Gary Wimberly is the CIO and a senior vice president at Express Scripts, a $94 billion pharmacy benefit management company. CIO Insight contributor Peter High recently had the opportunity to tour Express Scripts Technology and Innovation Center in St. Louis with the company’s CIO. In this CIO Insight Q&A, Wimberly explains how data is captured and analyzed, how technology can detect when a potential prescription conflict arises and how to reconcile risk taking with security practices.
Peter High: Gary, we have just done a quick tour of the Technology and Innovation Center and I wonder if you can take a moment to describe the center, but then also peel back the onion a little bit to describe IT’s role in all this?
Gary Wimberly: Here at Express Scripts we have a Technology and Innovation Center and it is really focused around data analytics. We bring resources from teams across all disciplines within IT, so not only IT for the technology we utilize, but our economists, our clinicians, our physicians that really are focused on analyzing all of the data that we capture at Express Scripts—and we have an enormous amount of data. I think we are close to up to 20 petabytes at this point. We utilize that data to identify opportunities to improve health outcomes and eliminate waste in the healthcare space.
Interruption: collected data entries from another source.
-- ==== Sys2Proof/Laws/Effects5.lean ====
section
/-! SUPPORT.
What each effect of the device keeps, part 5 of 6: `f_keeps` says which classes of fields, the NVM or the fuses `f` may change (its
hypotheses on `k`), and that it keeps the canonical forms.
-/

set_option linter.unusedTactic false
set_option linter.unreachableTactic false
set_option linter.unusedVariables false
set_option maxRecDepth 4000

namespace Sys2Proof.Machine

set_option Elab.async false

theorem Dev.afterCommit_keeps {k : Allow} {d0 : Dev} (hB : k.b = true) (hP : k.p = true) (hH : k.h = true) (hI : k.i = true) (hNvm : k.nvm = true) {d : Dev} (h : Keeps k d0 d) : Keeps k d0 (Dev.afterCommit d) := by
  unfold Dev.afterCommit
  repeat' first
    | with_reducible assumption
    | (extract_lets +onlyGivenNames x; first | (have hx : Keeps k d0 x := ?_; clear_value x; swap; subst x; swap) | (have hx : Keeps1 k d0 x := ?_; clear_value x; swap; subst x; swap) | subst x)
    | exact Allow.cls_S rfl
    | exact hB
    | exact hP
    | exact hH
    | exact hI
    | with_reducible refine Dev.arm_keeps ?_
    | with_reducible refine Dev.reset_keeps hB hP hH hI hNvm ?_
    | with_reducible refine Dev.showSlots_keeps ?_
    | with_reducible exact Keeps.units (by assumption)
    | split

theorem Dev.commitComplete_keeps {k : Allow} {d0 : Dev} (hN : k.n = true) (hB : k.b = true) (hP : k.p = true) (hH : k.h = true) (hI : k.i = true) (hNvm : k.nvm = true) {n : Nat} {failed : Bool} {d : Dev} (h : Keeps k d0 d) : Keeps k d0 (Dev.commitComplete n failed d) := by
  unfold Dev.commitComplete
  repeat' first
    | with_reducible assumption
    | (extract_lets +onlyGivenNames x; first | (have hx : Keeps k d0 x := ?_; clear_value x; swap; subst x; swap) | (have hx : Keeps1 k d0 x := ?_; clear_value x; swap; subst x; swap) | subst x)
    | exact Allow.cls_S rfl
    | exact hN
    | exact hB
    | exact hP
    | exact hH
    | exact hI
    | with_reducible refine Dev.afterCommit_keeps hB hP hH hI hNvm ?_
    | with_reducible refine Dev.showSlots_keeps ?_
    | with_reducible refine Dev.commitProgram_keeps hN hNvm ?_
    | with_reducible refine Dev.commitFails_keeps hN hB hNvm ?_
    | with_reducible exact Keeps.units (by assumption)
    | split

theorem Dev.sealClosed_keeps {k : Allow} {d0 : Dev} (hB : k.b = true) {d : Dev} (h : Keeps k d0 d) : Keeps k d0 (Dev.sealClosed d) := by
  unfold Dev.sealClosed
  repeat' first
    | with_reducible assumption
    | (extract_lets +onlyGivenNames x; first | (have hx : Keeps k d0 x := ?_; clear_value x; swap; subst x; swap) | (have hx : Keeps1 k d0 x := ?_; clear_value x; swap; subst x; swap) | subst x)
    | exact Allow.cls_S rfl
    | exact hB
    | with_reducible refine Dev.refuseApply_keeps hB ?_
    | with_reducible exact Keeps.units (by assumption)
    | split

theorem Dev.commitStaged_keeps {k : Allow} {d0 : Dev} (hB : k.b = true) {d : Dev} (h : Keeps k d0 d) : Keeps k d0 (Dev.commitStaged d) := by
  unfold Dev.commitStaged
  repeat' first
    | with_reducible assumption
    | (extract_lets +onlyGivenNames x; first | (have hx : Keeps k d0 x := ?_; clear_value x; swap; subst x; swap) | (have hx : Keeps1 k d0 x := ?_; clear_value x; swap; subst x; swap) | subst x)
    | exact Allow.cls_S rfl
    | exact hB
    | with_reducible refine Dev.applyState_keeps ?_
    | with_reducible refine Dev.refuseApply_keeps hB ?_
    | with_reducible exact Keeps.units (by assumption)
    | split

theorem Dev.boundaryTaken_keeps {k : Allow} {d0 : Dev} (hN : k.n = true) (hB : k.b = true) (hH : k.h = true) (hI : k.i = true) {d : Dev} {t : Nat} {ext : Nat} {gated : Bool} (h : Keeps k d0 d) : Keeps k d0 (Dev.boundaryTaken d t ext gated) := by
  unfold Dev.boundaryTaken
  repeat' first
    | with_reducible assumption
    | (extract_lets +onlyGivenNames x; first | (have hx : Keeps k d0 x := ?_; clear_value x; swap; subst x; swap) | (have hx : Keeps1 k d0 x := ?_; clear_value x; swap; subst x; swap) | subst x)
    | exact Allow.cls_S rfl
    | exact hN
    | exact hB
    | exact hH
    | exact hI
    | with_reducible refine Dev.openJob_keeps ?_
    | with_reducible refine Dev.takeBoundary_keeps hB hH ?_
    | with_reducible refine Dev.switchImage_keeps hB hH hI ?_
    | with_reducible refine Dev.beltBoundary_keeps hN hB ?_
    | with_reducible refine Keeps.wr ?_ ?_
    | with_reducible exact Keeps.units (by assumption)
    | split

theorem Dev.switchingBoundary_keeps {k : Allow} {d0 : Dev} (hN : k.n = true) (hB : k.b = true) (hP : k.p = true) (hH : k.h = true) (hI : k.i = true) (hNvm : k.nvm = true) {d : Dev} (h : Keeps k d0 d) : Keeps k d0 (Dev.switchingBoundary d) := by
  unfold Dev.switchingBoundary
  repeat' first
    | with_reducible assumption
    | (extract_lets +onlyGivenNames x; first | (have hx : Keeps k d0 x := ?_; clear_value x; swap; subst x; swap) | (have hx : Keeps1 k d0 x := ?_; clear_value x; swap; subst x; swap) | subst x)
    | exact Allow.cls_S rfl
    | exact hN
    | exact hB
    | exact hP
    | exact hH
    | exact hI
    | with_reducible refine Dev.choirReset_keeps hB hP hH hI hNvm ?_
    | with_reducible refine Dev.boundaryTaken_keeps hN hB hH hI ?_
    | with_reducible refine Dev.advance_keeps ?_
    | with_reducible refine Dev.wrapEpoch_keeps ?_
    | with_reducible exact Keeps.units (by assumption)
    | split

theorem Dev.catchUp_keeps {k : Allow} {d0 : Dev} (hN : k.n = true) (hB : k.b = true) (hH : k.h = true) (hI : k.i = true) {stop n : Nat} {d : Dev} (h : Keeps k d0 d) : Keeps k d0 (Dev.catchUp stop n d) := by
  induction n generalizing d with
  | zero => exact h
  | succ n ih =>
    unfold Dev.catchUp
    split
    · exact ih (Dev.boundaryTaken_keeps hN hB hH hI h)
    · exact h
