theorem Dev.reAdmit_keeps {k : Allow} {d0 : Dev} {src : Nat} {d : Dev} (h : Keeps k d0 d) : Keeps k d0 (Dev.reAdmit src d) := by
  unfold Dev.reAdmit
  repeat' first
    | with_reducible assumption
    | (extract_lets +onlyGivenNames x; first | (have hx : Keeps k d0 x := ?_; clear_value x; swap; subst x; swap) | (have hx : Keeps1 k d0 x := ?_; clear_value x; swap; subst x; swap) | subst x)
    | exact Allow.cls_S rfl
    | with_reducible refine Dev.testMonitors_keeps ?_
    | with_reducible refine Dev.readmitEffect_keeps ?_
    | with_reducible refine Dev.onProbation_keeps ?_
    | with_reducible exact Keeps.units (by assumption)
    | split

theorem Dev.upsetPipeline_keeps {k : Allow} {d0 : Dev} {d : Dev} (h : Keeps k d0 d) : Keeps k d0 (Dev.upsetPipeline d) := by
  unfold Dev.upsetPipeline
  repeat' first
    | with_reducible assumption
    | (extract_lets +onlyGivenNames x; first | (have hx : Keeps k d0 x := ?_; clear_value x; swap; subst x; swap) | (have hx : Keeps1 k d0 x := ?_; clear_value x; swap; subst x; swap) | subst x)
    | exact Allow.cls_S rfl
    | with_reducible refine Dev.putPipe_keeps ?_
    | with_reducible refine Dev.startPipeline_keeps ?_
    | with_reducible refine Dev.restTimer_keeps ?_
    | with_reducible exact Keeps.units (by assumption)
    | split

theorem Dev.upsetVoice_keeps {k : Allow} {d0 : Dev} {d : Dev} {v : Nat} (h : Keeps k d0 d) : Keeps k d0 (Dev.upsetVoice d v) := by
  unfold Dev.upsetVoice
  repeat' first
    | with_reducible assumption
    | (extract_lets +onlyGivenNames x; first | (have hx : Keeps k d0 x := ?_; clear_value x; swap; subst x; swap) | (have hx : Keeps1 k d0 x := ?_; clear_value x; swap; subst x; swap) | subst x)
    | exact Allow.cls_S rfl
    | ((with_reducible first | refine Allow.cls_mem (by assumption) ?_ | refine Allow.cls_fst (by assumption) ?_ | refine Allow.cls_snd (by assumption) ?_); rfl)
    | with_reducible refine Dev.putAna_keeps ?_
    | with_reducible refine Dev.putFitVoice_keeps ?_
    | with_reducible refine Dev.raiseEpoch_keeps ?_
    | with_reducible refine Keeps.each ?_ (fun d x hm hd => ?_)
    | with_reducible exact Keeps.units (by assumption)
    | split

theorem Dev.upsetUser_keeps {k : Allow} {d0 : Dev} {d : Dev} {user : Nat} (h : Keeps k d0 d) : Keeps k d0 (Dev.upsetUser d user) := by
  unfold Dev.upsetUser
  repeat' first
    | with_reducible assumption
    | (extract_lets +onlyGivenNames x; first | (have hx : Keeps k d0 x := ?_; clear_value x; swap; subst x; swap) | (have hx : Keeps1 k d0 x := ?_; clear_value x; swap; subst x; swap) | subst x)
    | exact Allow.cls_S rfl
    | with_reducible refine Dev.putAna_keeps ?_
    | with_reducible refine Dev.putFitPair_keeps ?_
    | with_reducible refine Dev.raiseEpoch_keeps ?_
    | with_reducible refine Dev.upsetVoice_keeps ?_
    | with_reducible refine Dev.retrainAll_keeps ?_
    | with_reducible refine Dev.startTrack_keeps ?_
    | with_reducible refine Dev.upsetPipeline_keeps ?_
    | with_reducible exact Keeps.units (by assumption)
    | split

theorem Dev.readState_keeps {k : Allow} {d0 : Dev} (hB : k.b = true) (hP : k.p = true) {user : Nat} {upsets : List (Nat × Nat)} {d : Dev} (h : Keeps k d0 d) : Keeps k d0 (Dev.readState user upsets d) := by
  unfold Dev.readState
  repeat' first
    | with_reducible assumption
    | (extract_lets +onlyGivenNames x; first | (have hx : Keeps k d0 x := ?_; clear_value x; swap; subst x; swap) | (have hx : Keeps1 k d0 x := ?_; clear_value x; swap; subst x; swap) | subst x)
    | exact Allow.cls_S rfl
    | exact hB
    | exact hP
    | with_reducible refine Dev.upsetUser_keeps ?_
    | with_reducible refine Dev.meetUpsets_keeps hB hP ?_
    | with_reducible refine Dev.filter_keeps ?_
    | with_reducible exact Keeps.units (by assumption)
    | split

theorem Dev.scrub_keeps {k : Allow} {d0 : Dev} (hB : k.b = true) (hP : k.p = true) {bank : Nat} {row : Nat} {column : Nat} {outcome : Nat} {user : Nat} {d : Dev} (h : Keeps k d0 d) : Keeps k d0 (Dev.scrub bank row column outcome user d) := by
  unfold Dev.scrub
  repeat' first
    | with_reducible assumption
    | (extract_lets +onlyGivenNames x; first | (have hx : Keeps k d0 x := ?_; clear_value x; swap; subst x; swap) | (have hx : Keeps1 k d0 x := ?_; clear_value x; swap; subst x; swap) | subst x)
    | exact Allow.cls_S rfl
    | exact hB
    | exact hP
    | with_reducible refine Dev.endPass_keeps ?_
    | with_reducible refine Dev.upsetUser_keeps ?_
    | with_reducible refine Dev.uncorrectable_keeps hB hP ?_
    | with_reducible refine Dev.scrubCorrected_keeps hB hP ?_
    | with_reducible exact Keeps.units (by assumption)
    | split

theorem Dev.sendRecord_keeps {k : Allow} {d0 : Dev} {d : Dev} {b : List Nat} (h : Keeps k d0 d) : Keeps k d0 (Dev.sendRecord d b) := by
  unfold Dev.sendRecord
  repeat' first
    | with_reducible assumption
    | (extract_lets +onlyGivenNames x; first | (have hx : Keeps k d0 x := ?_; clear_value x; swap; subst x; swap) | (have hx : Keeps1 k d0 x := ?_; clear_value x; swap; subst x; swap) | subst x)
    | exact Allow.cls_S rfl
    | with_reducible refine Dev.send_keeps ?_
    | with_reducible exact Keeps.units (by assumption)
    | split

theorem Dev.recordNext_keeps {k : Allow} {d0 : Dev} (hB : k.b = true) (hNvm : k.nvm = true) {d : Dev} {outcome : Nat} (h : Keeps k d0 d) : Keeps k d0 (Dev.recordNext d outcome) := by
  unfold Dev.recordNext
  repeat' first
    | with_reducible assumption
    | (extract_lets +onlyGivenNames x; first | (have hx : Keeps k d0 x := ?_; clear_value x; swap; subst x; swap) | (have hx : Keeps1 k d0 x := ?_; clear_value x; swap; subst x; swap) | subst x)
    | exact Allow.cls_S rfl
    | exact hB
    | with_reducible refine Dev.sendRecord_keeps ?_
    | with_reducible refine Dev.writeRecord_keeps hB hNvm ?_
    | with_reducible exact Keeps.units (by assumption)
    | split

theorem Dev.logRecordWrite_keeps {k : Allow} {d0 : Dev} (hB : k.b = true) (hNvm : k.nvm = true) {outcome : Nat} {d : Dev} (h : Keeps k d0 d) : Keeps k d0 (Dev.logRecordWrite outcome d) := by
  unfold Dev.logRecordWrite
  repeat' first
    | with_reducible assumption
    | (extract_lets +onlyGivenNames x; first | (have hx : Keeps k d0 x := ?_; clear_value x; swap; subst x; swap) | (have hx : Keeps1 k d0 x := ?_; clear_value x; swap; subst x; swap) | subst x)
    | exact Allow.cls_S rfl
    | exact hB
    | with_reducible refine Dev.recordNext_keeps hB hNvm ?_
    | with_reducible exact Keeps.units (by assumption)
    | split

theorem Dev.nvmRetry_keeps {k : Allow} {d0 : Dev} (hN : k.n = true) (hB : k.b = true) (hNvm : k.nvm = true) {outcome : Nat} {d : Dev} (h : Keeps k d0 d) : Keeps k d0 (Dev.nvmRetry outcome d) := by
  unfold Dev.nvmRetry
  repeat' first
    | with_reducible assumption
    | (extract_lets +onlyGivenNames x; first | (have hx : Keeps k d0 x := ?_; clear_value x; swap; subst x; swap) | (have hx : Keeps1 k d0 x := ?_; clear_value x; swap; subst x; swap) | subst x)
    | exact Allow.cls_S rfl
    | exact hN
    | exact hB
    | with_reducible refine Dev.collectNext_keeps hB hNvm ?_
    | with_reducible refine Dev.totPhase2_keeps hN hB hNvm ?_
    | with_reducible refine Dev.totPhase1_keeps hB hNvm ?_
    | with_reducible refine Dev.recordNext_keeps hB hNvm ?_
    | with_reducible exact Keeps.units (by assumption)
    | split

theorem Dev.loadRecord_keeps {k : Allow} {d0 : Dev} {d : Dev} (h : Keeps k d0 d) : Keeps k d0 (Dev.loadRecord d) := by
  unfold Dev.loadRecord
  repeat' first
    | with_reducible assumption
    | (extract_lets +onlyGivenNames x; first | (have hx : Keeps k d0 x := ?_; clear_value x; swap; subst x; swap) | (have hx : Keeps1 k d0 x := ?_; clear_value x; swap; subst x; swap) | subst x)
    | exact Allow.cls_S rfl
    | with_reducible refine Dev.beginLoad_keeps ?_
    | with_reducible exact Keeps.units (by assumption)
    | split

theorem Dev.loadAuditRecord_keeps {k : Allow} {d0 : Dev} {d : Dev} (h : Keeps k d0 d) : Keeps k d0 (Dev.loadAuditRecord d) := by
  unfold Dev.loadAuditRecord
  repeat' first
    | with_reducible assumption
    | (extract_lets +onlyGivenNames x; first | (have hx : Keeps k d0 x := ?_; clear_value x; swap; subst x; swap) | (have hx : Keeps1 k d0 x := ?_; clear_value x; swap; subst x; swap) | subst x)
    | exact Allow.cls_S rfl
    | with_reducible refine Dev.beginLoad_keeps ?_
    | with_reducible exact Keeps.units (by assumption)
    | split
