-- ==== Sys2Proof/Laws/Image.lean ====
section
/-! SUPPORT. What a field reads in the table an image gives (R268): the value its words hold. -/

namespace Sys2Proof.Machine

set_option Elab.async false

open Reg

@[simp] theorem fieldRead_write_same (t : Store) (f : Fld) (v : Nat) : fieldRead (fieldWrite t f v) f = v % 2 ^ f.width := by
  simp [fieldRead, fieldWrite]

theorem fieldRead_write_other (t : Store) {f g : Fld} (v : Nat) (h : g.key ≠ f.key) : fieldRead (fieldWrite t f v) g = fieldRead t g := by
  simp [fieldRead, fieldWrite, Store.read_write_other _ _ h]

/-- A table built field by field reads what its own field wrote, when no other field shares the key. -/
theorem fieldRead_foldl (g : Fld → Nat) {f : Fld} : ∀ (fs : List Fld) (t : Store), (∀ x ∈ fs, x.key = f.key → x = f) →
    (fieldRead t f = g f % 2 ^ f.width ∨ f ∈ fs) → fieldRead (fs.foldl (fun t x => fieldWrite t x (g x)) t) f = g f % 2 ^ f.width
  | [], t, _, h => by simpa using h
  | x :: fs, t, hu, h => by
    refine fieldRead_foldl g fs _ (fun y hy => hu y (List.mem_cons_of_mem _ hy)) ?_
    by_cases hx : x = f
    · subst hx; exact .inl (fieldRead_write_same _ _ _)
    · rcases h with h | h
      · exact .inl ((fieldRead_write_other _ _ (fun e => hx (hu x List.mem_cons_self e.symm))).trans h)
      · exact .inr ((List.mem_cons.1 h).resolve_left (fun e => hx e.symm))

/-- The fields that IDENT gives. -/
def identFlds : List Fld :=
  [TRANS_REST, IMAGE_ID, BUILD_DATE_DAY, BUILD_DATE_MONTH, BUILD_DATE_YEAR, TOOL_VERSION, NAME]

theorem fieldRead_identInto (b : List Nat) (t : Store) {f : Fld} (h : ∀ x ∈ identFlds, f.key ≠ x.key) :
    fieldRead (identInto b t) f = fieldRead t f := by
  simp only [identFlds, List.forall_mem_cons, List.not_mem_nil, false_imp_iff, implies_true, and_true] at h
  obtain ⟨h1, h2, h3, h4, h5, h6, h7⟩ := h
  simp only [identInto]
  rw [fieldRead_write_other _ _ h7, fieldRead_write_other _ _ h6, fieldRead_write_other _ _ h5, fieldRead_write_other _ _ h4,
    fieldRead_write_other _ _ h3, fieldRead_write_other _ _ h2, fieldRead_write_other _ _ h1]

/-- The fields that an image's bodies but IDENT give. -/
def bodyFlds : List Fld := imageFields.filter (fun f => f.section != 1)

/-- Is this the one field of the bodies with its key, and none of IDENT? -/
def Fld.alone (f : Fld) : Bool := bodyFlds.all (fun x => x.key != f.key || x == f) && bodyFlds.any (· == f) && identFlds.all (fun x => f.key != x.key)

theorem imageTable_read (b : List Nat) (ws : Store) {f : Fld} (h : f.alone = true) :
    fieldRead (imageTable b ws) f = f.inWords ws (CHOIR_CFG_ADDR.inWords ws 0) % 2 ^ f.width := by
  simp only [Fld.alone, Bool.and_eq_true, List.all_eq_true, List.any_eq_true, beq_iff_eq, bne_iff_ne, Bool.or_eq_true, exists_eq_right] at h
  obtain ⟨⟨hu, hm⟩, hi⟩ := h
  rw [imageTable, fieldRead_identInto _ _ hi]
  exact fieldRead_foldl (fun f => f.inWords ws (CHOIR_CFG_ADDR.inWords ws 0)) _ _
    (fun x hx e => (hu x hx).resolve_left (fun n => n e)) (.inr hm)

end Sys2Proof.Machine
end

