theorem Dev.candidateKept_shows (d : Dev) (c : Nat) (empty : emptyBins (d.tun c).hist ≤ 8) (narrow : widestBin (d.tun c).hist ≤ 4096) :
    (d.candidateKept c).rd (TUNE_STATUS_PENDING c) = 1 ∧ (d.candidateKept c).rd (TUNE_STATUS_MODE c) = 0 ∧
    (d.candidateKept c).rd (TUNE_STATUS_EMPTY c) = emptyBins (d.tun c).hist ∧ (d.candidateKept c).rd (TUNE_TEST_WIDEST c) = widestBin (d.tun c).hist ∧
    ((d.candidateKept c).tun c).cand = tuneTable (d.tun c).hist 1024 0 0 ∧ ((d.candidateKept c).tun c).table = (d.tun c).table := by
  have kept : Frame [.tune] [TUNE_STATUS_PENDING c, TUNE_STATUS_MODE c] (d.testsShown c) (d.candidateKept c) :=
    Frame.wr (by simp) (Frame.wr (by simp) ((Frame.putTun_iff (by simp)).2 (Frame.refl _ _ _)))
  have shown_tun : (d.testsShown c).tun c = { d.tun c with boot := false } := Tab.read_write_same _ _ _ _
  have kept_tun : (d.candidateKept c).tun c = { (d.testsShown c).tun c with
    cand := tuneTable (d.tun c).hist 1024 0 0, hist := [], tested := fckOf (d.testsShown c).ext } := Tab.read_write_same _ _ _ _
  refine ⟨?_, Dev.rd_wr_same _ (TUNE_STATUS_MODE c) 0, (kept.rd ?_).trans ?_, (kept.rd ?_).trans ?_, ?_, ?_⟩
  · rw [Dev.candidateKept, Dev.rd_wr_key _ _ (by simp only [TUNE_STATUS_PENDING, TUNE_STATUS_MODE]; omega)]
    exact Dev.rd_wr_same _ (TUNE_STATUS_PENDING c) 1
  · simp only [List.forall_mem_cons, List.not_mem_nil, false_imp_iff, implies_true, and_true, TUNE_STATUS_EMPTY, TUNE_STATUS_PENDING, TUNE_STATUS_MODE]
    omega
  · refine (Dev.rd_wr_key _ _ (by simp only [TUNE_STATUS_EMPTY, TUNE_TEST_WIDEST]; omega)).trans ((Dev.rd_wr_same d (TUNE_STATUS_EMPTY c) _).trans ?_)
    exact Nat.mod_eq_of_lt (lt_of_le_of_lt empty (by decide : 8 < 2 ^ 11))
  · simp only [List.forall_mem_cons, List.not_mem_nil, false_imp_iff, implies_true, and_true, TUNE_TEST_WIDEST, TUNE_STATUS_PENDING, TUNE_STATUS_MODE]
    omega
  · refine (Dev.rd_wr_same _ (TUNE_TEST_WIDEST c) _).trans ?_
    rw [Nat.min_eq_left (le_trans narrow (by decide))]
    exact Nat.mod_eq_of_lt (lt_of_le_of_lt narrow (by decide : 4096 < 2 ^ 13))
  · rw [kept_tun]
  · rw [kept_tun, shown_tun]

theorem Frame.candidateKept (hu : Part.tune ∈ us) (hf : [TUNE_STATUS_PENDING c, TUNE_STATUS_MODE c, TUNE_STATUS_EMPTY c, TUNE_TEST_WIDEST c] ⊆ fs)
    (h : Frame us fs d0 d) : Frame us fs d0 (d.candidateKept c) :=
  Frame.wr (hf (by simp)) (Frame.wr (hf (by simp)) ((Frame.putTun_iff hu).2 ((Frame.putTun_iff hu).2 (Frame.wr (hf (by simp)) (Frame.wr (hf (by simp)) h)))))
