-- ==== Sys2Proof/Machine/RegMap.lean ====
section
/-! DEFINITION. The register tables of the manual, register by register and field by field: offset in BAR 0, bits, access
type, reset value and the values that the field's Meaning lists (R14, R17, R591 to R594). -/

namespace Sys2Proof.Machine

/-- Access types (R14). -/
inductive Access where
  | ro | rw | rw1c | wo | rwl
deriving DecidableEq, Repr

/-- The values that a field's Meaning lists (R17): all, a range, a list, or a test of its own: `sticky` is a lock bit (R15),
`interleaved` is 1 to C - 1 (R157), `inInterleaved` the address of a table inside the interleaved part (R157, R187, R188, R409),
`notLower` is no value below the present one (R117), `belowSoft` is below SOFT_PM (R489). -/
inductive Valid where
  | all | range (lo hi : Nat) | oneOf (l : List Nat) | sticky | interleaved | inInterleaved | notLower | belowSoft
deriving DecidableEq, Repr

/-- A field of a register. `off` is the register's offset in BAR 0, `stride` and `stride2` the distances between the
registers of an array. -/
structure Field where
  off : Nat
  lo : Nat
  width : Nat
  access : Access
  reset : Nat
  valid : Valid := .all
  stride : Nat := 0
  stride2 : Nat := 0
deriving DecidableEq, Repr

/-- The field of register `i` of an array. -/
def Field.at (f : Field) (i : Nat) : Field := { f with off := f.off + f.stride * i }

/-- The field of register `i`, `j` of an array of arrays. -/
def Field.at2 (f : Field) (i j : Nat) : Field := { f with off := f.off + f.stride * i + f.stride2 * j }

/-- Where State keeps the field's value. -/
def Field.key (f : Field) : Nat := f.off * 64 + f.lo

/-- A register, or an array of registers with its counts and strides, and its fields. -/
structure Reg where
  base : Nat
  count : Nat
  stride : Nat
  count2 : Nat
  stride2 : Nat
  fields : List Field
deriving DecidableEq, Repr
High: Can you talk a little bit about the variety of disciplines that are brought together in this effort?
Wimberly: We have IT people, obviously. We have a lot of technology in here: not only from an infrastructure perspective with all the servers, but the amount of software, the tools that we use to do this analytics, to ensure that those are operating and that we are developing the right solutions. A lot of them are self-serve kinds of applications, so our responsibility on those is to make sure that they are available and that they are performing to what the user experience should be.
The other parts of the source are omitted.